The drop in sentiment was particularly noticeable among higher-income households. "Consumers with middle and higher incomes and stock wealth, buffeted both by escalating gas prices and volatile financial markets in the wake of the Iran conflict, exhibited particularly large drops in sentiment," Hsu said.

Heather Long, chief economist at Navy Federal Credit Union, noted that there have been only three lower readings on the sentiment index: during the longest government shutdown in history last fall, following President Trump's announcement of his "liberation day" tariffs last spring, and during the Covid-era surge in inflation in 2022.

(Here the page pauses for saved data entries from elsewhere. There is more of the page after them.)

/-- The count of violations advances, whether the violation is the first or not. -/
theorem Hw.violation_count (g : Hw) (m a : Nat) (w : Bool) :
    (g.violation m a w).get F.GLB_AVCNT_COUNT 0 = min (g.get F.GLB_AVCNT_COUNT 0 + 1) 65535 := by
  have hb := g.get_bump_same F.GLB_AVCNT_COUNT 0 1 (by decide)
  cases hv : g.on F.GLB_AVIOL_VALID 0
  · rw [Hw.violation_first m a w hv, Hw.get_set_reg _ _ _ _ (by decide), Hw.get_set_reg _ _ _ _ (by decide), Hw.setB,
      Hw.get_set_reg _ _ _ _ (by decide), Hw.setB, Hw.get_set_reg _ _ _ _ (by decide)]
    exact hb
  · rw [Hw.violation_again m a w hv, Hw.setB, Hw.get_set_reg _ _ _ _ (by decide)]
    exact hb

/-- A violation is recorded, whatever the bus then shows. -/
theorem Hw.violation_recorded (g : Hw) {m : Nat} (a : Nat) (w : Bool) {u : Hw} (hm : m < 32)
    (hu : u = { g.violation m a w with bus := u.bus, resp := u.resp }) (hd : w = false → u.resp = .data) :
    g.Recorded u m a w u.bus := by
  have hword (r : Reg) (n : Nat) : u.word r n = (g.violation m a w).word r n := by rw [hu]; rfl
  have hget (f : Fld) (n : Nat) : u.get f n = (g.violation m a w).get f n := Hw.get_of_word (hword _ _)
  have hon (f : Fld) (n : Nat) : u.on f n = (g.violation m a w).on f n := by rw [Hw.on, hget]; rfl
  refine ⟨rfl, (hget _ _).trans (g.violation_count m a w), ?_, ?_, ?_, hd, fun r n h1 h2 h3 => (hword r n).trans
    (g.word_violation m a w n h1 h2 h3)⟩
  · rw [hon]
    cases hv : g.on F.GLB_AVIOL_VALID 0
    · rw [Hw.violation_first m a w hv, Hw.on_set_reg _ _ _ _ (by decide), Hw.on_set_field _ _ _ _ (by decide), Hw.setB,
        Hw.on_set_field _ _ _ _ (by decide), Hw.on_setB_same _ _ _ _ (by decide) (by decide)]
    · rw [Hw.violation_again m a w hv, Hw.setB, Hw.on_set_field _ _ _ _ (by decide), Hw.bump, Hw.on_set_reg _ _ _ _ (by decide), hv]
  · simp only [hon, hget, hword]
    cases hv : g.on F.GLB_AVIOL_VALID 0
    · rw [if_neg (by decide), Hw.violation_first m a w hv]
      refine ⟨?_, ?_, Hw.get_set_same _ _ _ _ (by decide)⟩
      · rw [Hw.get_set_reg _ _ _ _ (by decide), Hw.get_set_same _ _ _ _ (by decide)]
        exact Nat.mod_eq_of_lt hm
      · rw [Hw.on_set_reg _ _ _ _ (by decide), Hw.on_set_field _ _ _ _ (by decide), Hw.on_setB_same _ _ _ _ (by decide) (by decide)]
    · rw [if_pos rfl, Hw.violation_again m a w hv]
      refine ⟨Hw.on_setB_same _ _ _ _ (by decide) (by decide), ?_, ?_⟩
      · rw [Hw.setB, Hw.word_set_reg _ _ _ _ (by decide), Hw.bump, Hw.word_set_reg _ _ _ _ (by decide)]
      · rw [Hw.setB, Hw.get_set_field _ _ _ _ (by decide), Hw.bump, Hw.get_set_reg _ _ _ _ (by decide)]
  · rw [hu, g.violation_regs m a w]

/-- A write that is refused as a violation. -/
theorem Hw.Recorded.of_write (g : Hw) {m : Nat} (a : Nat) (hm : m < 32) : g.Recorded (g.violation m a true) m a true g.bus := by
  have hb : (g.violation m a true).bus = g.bus := by rw [g.violation_regs]
  rw [← hb]
  exact g.violation_recorded a true hm rfl fun h => Bool.noConfusion h

/-- A read that is refused as a violation returns 0. -/
theorem Hw.Recorded.of_read (g : Hw) {m : Nat} (a : Nat) (hm : m < 32) :
    g.Recorded ((g.violation m a false).answer 0) m a false 0 := g.violation_recorded a false hm rfl fun _ => rfl

/-! ### Accesses that are refused (R14, R20, R33) -/

section Refused

variable {h : Hw} {nv : NonVol} {m : Master} {a : Nat} {r : Reg} {n : Nat}

/-- A read by a master that the register does not list is recorded and returns 0. -/
theorem Hw.busRead_unlisted (hp : h.present m = true) (hn : h.memPlace m a 4 = none) (ha : a % 4 = 0)
    (hd : decodeReg a = some (r, n)) (hr : r ∉ mailboxRegs) (hm : h.mayRead m r = false) :
    h.tmrSettle.Recorded (h.busRead m a 4 .clean) m a false 0 := by
  rw [Hw.busRead_word .clean hp hn, Hw.readMap_register ha hd, Hw.readReg_denied hr (by rw [Hw.tmrSettle_mayRead, hm]),
    decodeReg_addr hd]
  exact Hw.Recorded.of_read _ a m.isLt

/-- A write by a master that the register does not list is recorded. -/
theorem Hw.busWrite_unlisted (v : Word) (hp : h.present m = true) (hn : h.memPlace m a 4 = none) (ha : a % 4 = 0)
    (hd : decodeReg a = some (r, n)) (hr : r ∉ mailboxRegs) (hm : h.mayWrite m r = false) (hs : h.isStandby m = false) :
    h.tmrSettle.Recorded (h.busWrite nv m a 4 v.toNat) m a true h.bus := by
  rw [Hw.busWrite_word v hp hn, Hw.writeMap_register v ha hd,
    Hw.writeAccess_denied v hr (by rw [Hw.tmrSettle_mayWrite, hm]) (by rw [Hw.tmrSettle_isStandby, hs]), decodeReg_addr hd]
  rw [← h.tmrSettle_bus]
  exact Hw.Recorded.of_write _ a m.isLt

/-- BDIE reaches no address but those of registers (R14, R20). -/
theorem Hw.readMap_bdie (ha : a % 4 = 0) (hd : decodeReg a = none) : h.readMap idBdie a = (0, h.violation idBdie a false) := by
  rw [Hw.readMap, if_neg (by simp [ha]), hd]
  rfl

theorem Hw.writeMap_bdie (v : Word) (ha : a % 4 = 0) (hd : decodeReg a = none) :
    h.writeMap nv idBdie a v = h.violation idBdie a true := by
  simp only [Hw.writeMap, ha, hd, ne_eq, not_true_eq_false, if_false]
  rw [if_neg (fun hx => by simp [idBdie, idHost] at hx), if_pos trivial]

/-- What the host finds at an address outside every range and every window: nothing (R33). -/
structure Hw.Nowhere (h : Hw) (a : Nat) : Prop where
  unmapped : mapped a = false
  noReg : decodeReg a = none
  noWindow : h.windowWord a = none
  noTable : ¬(msixTblBase ≤ a ∧ a < msixTblBase + 256)
  noPba : a ≠ msixPbaBase

theorem Hw.readMap_nowhere (ha : a % 4 = 0) (hx : h.Nowhere a) : h.readMap idHost a = (0, h.violation idHost a false) := by
  rw [Hw.readMap, if_neg (by simp [ha]), hx.noReg]
  dsimp only
  rw [if_neg (by decide), hx.noWindow]
  dsimp only
  rw [if_neg (fun h => hx.noTable ⟨h.1, h.2.1⟩), if_neg (fun h => hx.noPba h.1), Hw.stray_unmapped _ hx.unmapped]

theorem Hw.writeMap_nowhere (v : Word) (ha : a % 4 = 0) (hx : h.Nowhere a) :
    h.writeMap nv idHost a v = h.violation idHost a true := by
  simp only [Hw.writeMap, ha, hx.noReg, ne_eq, not_true_eq_false, if_false]
  rw [if_neg (fun h => hx.noTable ⟨h.1, h.2.1⟩), if_neg (by decide), if_neg (fun h => absurd h.1 (by decide)),
    if_neg (by simp [Hw.isStandby, idHost]), Hw.stray_unmapped _ hx.unmapped]

/-- The host has no memory beside the register map. -/
theorem Hw.memPlace_host {size : Nat} : h.memPlace idHost a size = none := by
  simp [Hw.memPlace, Hw.privRanges, idHost, idDma]

end Refused

/-- Settles O13: each of these accesses is a violation, and a violation is recorded. -/
theorem accessViolations : Obligations.AccessViolations := by
  intro s m v hs hp
  refine ⟨fun a r n hn ha hd hr => ⟨fun hm => ?_, fun hm hstand => ?_⟩, fun a hm hn ha hd => ?_,
    fun off hm ha hmap hreg hwin htbl hpba => ?_⟩
  · exact ⟨_, exec_unlistedRead hs m a v, Hw.busRead_unlisted hp hn ha hd hr hm⟩
  · exact ⟨_, exec_unlistedWrite hs m a v, Hw.busWrite_unlisted v hp hn ha hd hr hm hstand⟩
  · refine ⟨⟨_, exec_unlistedRead hs m a v, ?_⟩, ⟨_, exec_unlistedWrite hs m a v, ?_⟩⟩
    · rw [Hw.busRead_word .clean hp hn, show (m : Nat) = idBdie from hm, Hw.readMap_bdie ha hd]
      exact Hw.Recorded.of_read s.hw a (by decide)
    · rw [Hw.busWrite_word v hp hn, show (m : Nat) = idBdie from hm, Hw.writeMap_bdie v ha hd]
      exact Hw.Recorded.of_write s.hw a (by decide)
  · rw [show (m : Nat) = idHost from hm] at hp ⊢
    have hx : s.hw.Nowhere off := ⟨hmap, hreg, hwin, htbl, hpba⟩
    refine ⟨⟨_, exec_bar0Read hs off v, ?_⟩, ⟨_, exec_bar0Write hs off v, ?_⟩⟩
    · rw [Hw.busRead_word .clean hp Hw.memPlace_host, Hw.readMap_nowhere ha hx]
      exact Hw.Recorded.of_read s.hw off (by decide)
    · rw [Hw.busWrite_word v hp Hw.memPlace_host, Hw.writeMap_nowhere v ha hx]
      exact Hw.Recorded.of_write s.hw off (by decide)

end Sys2Proof.Machine
end

section
/-! PROOF. What the commands of the cross links, the peer link, the clocks and the DRAM controller leave unchanged. -/

namespace Sys2Proof.Machine

/-! ### Frames by words -/

theorem Hw.OnlyWords.setB (h : Hw) (f : Fld) (n : Nat) (b : Bool) {ws : List (Reg × Nat)} (hm : (f.reg, n) ∈ ws) :
    h.OnlyWords (h.setB f n b) ws := Hw.OnlyWords.set h f n _ hm

theorem Hw.ddrEvt_onlyWords (h : Hw) (flag ien : Fld) {ws : List (Reg × Nat)} (hm : (flag.reg, 0) ∈ ws) :
    h.OnlyWords (h.ddrEvt flag ien) ws :=
  (Hw.OnlyWords.setB h flag 0 true hm).trans (Hw.OnlyWords.when (f := (·.raise 126)) (Hw.OnlyWords.raise _ 126 ws))

theorem Hw.clkEvt_onlyWords (h : Hw) (flag ien : Fld) (always : Bool) {ws : List (Reg × Nat)} (hm : (flag.reg, 0) ∈ ws) :
    h.OnlyWords (h.clkEvt flag ien always) ws :=
  (Hw.OnlyWords.setB h flag 0 true hm).trans (Hw.OnlyWords.when (f := (·.raise 127)) (Hw.OnlyWords.raise _ 127 ws))

theorem Hw.mirrorTimeout_onlyWords (h : Hw) : h.OnlyWords h.mirrorTimeout [(.XLK_STAT, 0), (.XLK_ERR, 0)] :=
  (Hw.OnlyWords.setB h F.XLK_STAT_MIRROR_VALID 0 false (by decide)).trans (Hw.OnlyWords.setB _ F.XLK_ERR_BSTAT_LATE 0 true (by decide))

theorem Hw.trainingLoss_onlyWords (h : Hw) (d : Bool) : h.OnlyWords (h.trainingLoss d) [(.XLK_STAT, 0), (.XLK_ERR, 0)] := by
  unfold Hw.trainingLoss
  split
  · exact (Hw.OnlyWords.setB h F.XLK_STAT_XLKD_UP 0 false (by decide)).trans (Hw.OnlyWords.setB _ F.XLK_ERR_XLKD_DOWN 0 true (by decide))
  · exact (Hw.OnlyWords.setB h F.XLK_STAT_XLKC_UP 0 false (by decide)).trans (Hw.OnlyWords.setB _ F.XLK_ERR_XLKC_DOWN 0 true (by decide))

/-- A link whose version has been checked is up again, and no more than that (R24, R45). -/
theorem Hw.retrainDone_checked {h : Hw} {d : Bool} (ver : Nat) (hc : (if d then h.b.verD else h.b.verC).isSome = true) :
    h.retrainDone d ver = h.when h.b.runs fun h => if d then h.setB F.XLK_STAT_XLKD_UP 0 true else h.xlkcTrained := by
  have hb : (if d then h.setB F.XLK_STAT_XLKD_UP 0 true else h.xlkcTrained).b = h.b := by split <;> rfl
  unfold Hw.retrainDone
  cases h.b.runs
  · rfl
  · simp only [Hw.when_true, Hw.checkVersion, hb]
    rw [if_pos hc]

theorem Hw.retrainDone_onlyWords {h : Hw} {d : Bool} (ver : Nat) (hc : (if d then h.b.verD else h.b.verC).isSome = true) :
    h.OnlyWords (h.retrainDone d ver) [(.XLK_STAT, 0), (.GLB_ID, 0)] := by
  rw [Hw.retrainDone_checked ver hc]
  refine Hw.OnlyWords.when ?_
  split
  · exact Hw.OnlyWords.setB h F.XLK_STAT_XLKD_UP 0 true (by decide)
  · exact (Hw.OnlyWords.setB h F.XLK_STAT_XLKC_UP 0 true (by decide)).trans (Hw.OnlyWords.set _ F.GLB_ID_BSTEP 0 _ (by decide))

theorem Hw.refrateChange_onlyWords (h : Hw) (code : Nat) :
    h.OnlyWords (h.refrateChange code) [(.DDR_STAT, 0), (.DDR_EVT, 0)] := by
  unfold Hw.refrateChange
  split
  · exact Hw.OnlyWords.refl h _
  · exact (Hw.OnlyWords.set h F.DDR_STAT_REFRATE 0 code (by decide)).trans (Hw.ddrEvt_onlyWords _ _ _ (by decide))

theorem Hw.pllDdrLoss_onlyWords (h : Hw) : h.OnlyWords h.pllDdrLoss [(.CLK_STAT, 0), (.CLK_EVT, 0)] :=
  (Hw.OnlyWords.setB h F.CLK_STAT_DDR_LOCK 0 false (by decide)).trans (Hw.clkEvt_onlyWords _ _ _ _ (by decide))

theorem Hw.vsysWarn_onlyWords (h : Hw) (mv : Nat) :
    h.OnlyWords (h.vsysWarn false mv) [(.CLK_STAT, 0), (.CLK_VMON, 0), (.CLK_EVT, 0)] :=
  ((Hw.OnlyWords.setB h F.CLK_STAT_VSYS_OK 0 false (by decide)).trans (Hw.OnlyWords.set _ F.CLK_VMON_VSYS 0 mv (by decide))).trans
    (Hw.clkEvt_onlyWords _ _ _ _ (by decide))

theorem Hw.egressCredit_onlyWords (h : Hw) (n k : Nat) : h.OnlyWords (h.egressCredit n k) [(.LANE_EG_STAT, n)] := by
  unfold Hw.egressCredit
  split
  · exact Hw.OnlyWords.set h F.LANE_EG_STAT_CREDITS n _ List.mem_cons_self
  · exact Hw.OnlyWords.refl h _

theorem Hw.qError_onlyWords (h : Hw) (q : Nat) (write : Bool) : h.OnlyWords (h.qError q write) [(.QUE_ERR, q), (.QUE_STAT, q)] := by
  have hr : (if write then F.QUE_ERR_WRITE else F.QUE_ERR_FETCH).reg = .QUE_ERR := by cases write <;> rfl
  unfold Hw.qError
  split
  · exact (Hw.OnlyWords.setB h _ q true (by rw [hr]; exact List.mem_cons_self)).trans
      (Hw.OnlyWords.set _ F.QUE_STAT_STATE q _ (by simp))
  · exact Hw.OnlyWords.refl h _

theorem Hw.cqDoorbell_onlyWords (h : Hw) (m q : Nat) (v : Word) :
    h.OnlyWords (h.doorbell m q false v) [(.QUE_ERR, q), (.QUE_CQPTR, q)] := by
  unfold Hw.doorbell
  split
  · simp only [Bool.false_eq_true, if_false, cqDoorbell]
    split
    · exact Hw.OnlyWords.setB h F.QUE_ERR_CQDB_RANGE q true (by simp)
    · exact Hw.OnlyWords.set h F.QUE_CQPTR_HEAD q _ (by simp)
  · exact Hw.OnlyWords.refl h _

/-! ### Memories and the bus -/

/-- DRAM, the masters' own memories, and what the last bus read returned. -/
def Hw.contents (h : Hw) : Store Byte × Store Byte × Nat × BusResp := (h.dram, h.priv, h.bus, h.resp)

theorem Hw.bus_of_contents {h u : Hw} (e : u.contents = h.contents) : u.bus = h.bus ∧ u.resp = h.resp :=
  ⟨congrArg (·.2.2.1) e, congrArg (·.2.2.2) e⟩

@[simp] theorem Hw.contents_putWord (h : Hw) (r : Reg) (n : Nat) (v : Word) : (h.putWord r n v).contents = h.contents := rfl
@[simp] theorem Hw.contents_set (h : Hw) (f : Fld) (n v : Nat) : (h.set f n v).contents = h.contents := rfl
@[simp] theorem Hw.contents_setB (h : Hw) (f : Fld) (n : Nat) (b : Bool) : (h.setB f n b).contents = h.contents := rfl
@[simp] theorem Hw.contents_setBit (h : Hw) (f : Fld) (n k : Nat) (b : Bool) : (h.setBit f n k b).contents = h.contents := rfl
@[simp] theorem Hw.contents_bump (h : Hw) (f : Fld) (n k : Nat) : (h.bump f n k).contents = h.contents := rfl
@[simp] theorem Hw.contents_updLane (h : Hw) (n : Nat) (f : Lane → Lane) : (h.updLane n f).contents = h.contents := rfl
@[simp] theorem Hw.contents_updFio (h : Hw) (f : Fio → Fio) : (h.updFio f).contents = h.contents := rfl
@[simp] theorem Hw.contents_updB (h : Hw) (f : BDie → BDie) : (h.updB f).contents = h.contents := rfl
@[simp] theorem Hw.contents_updBoot (h : Hw) (f : Boot → Boot) : (h.updBoot f).contents = h.contents := rfl
@[simp] theorem Hw.contents_updConn (h : Hw) (c : Chan) (p : Nat) (f : NpsConn → NpsConn) : (h.updConn c p f).contents = h.contents := rfl
@[simp] theorem Hw.contents_draw (h : Hw) : h.draw.contents = h.contents := rfl
@[simp] theorem Hw.contents_emit (h : Hw) (o : Output) : (h.emit o).contents = h.contents := rfl
@[simp] theorem Hw.contents_logBoot (h : Hw) (k : Nat) (bs : List Byte) : (h.logBoot k bs).contents = h.contents := rfl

"Americans are struggling to navigate all this uncertainty, along with price hikes and a frozen job market," Long said. "Even wealthier consumers are turning gloomier this time.

 

Quotes of the Day: Dueling Outlooks on the Iran War

"Markets are overreacting to what will likely be a 4- to 6-week period of volatility, which will ultimately result in 50 years of stability in oil markets, supply chains and geopolitics."

– Torsten Slok, chief economist at Apollo Global Management. "The Gulf region will become more stable and even more closely integrated with the global economy," Slok said in a blog post Friday. "For the Fed, the rise in inflation due to higher oil prices is temporary; once the conflict is over, Fed cuts will be priced in again, and long rates will decline."

"Recession risks are very high, and unless the hostilities are coming to an end now, the president figures out a way to stand down, declare victory and move on, and Iranians follow suit, I think recession is more than likely by the second half of the year."

– Mark Zandi, chief economist at Moody's Analytics. Appearing on CNBC Wednesday, Zandi noted that the unemployment rate is rising and inflation is clearly moving higher, and Moody's now estimates a 48.6% chance of recession in the next 12 months.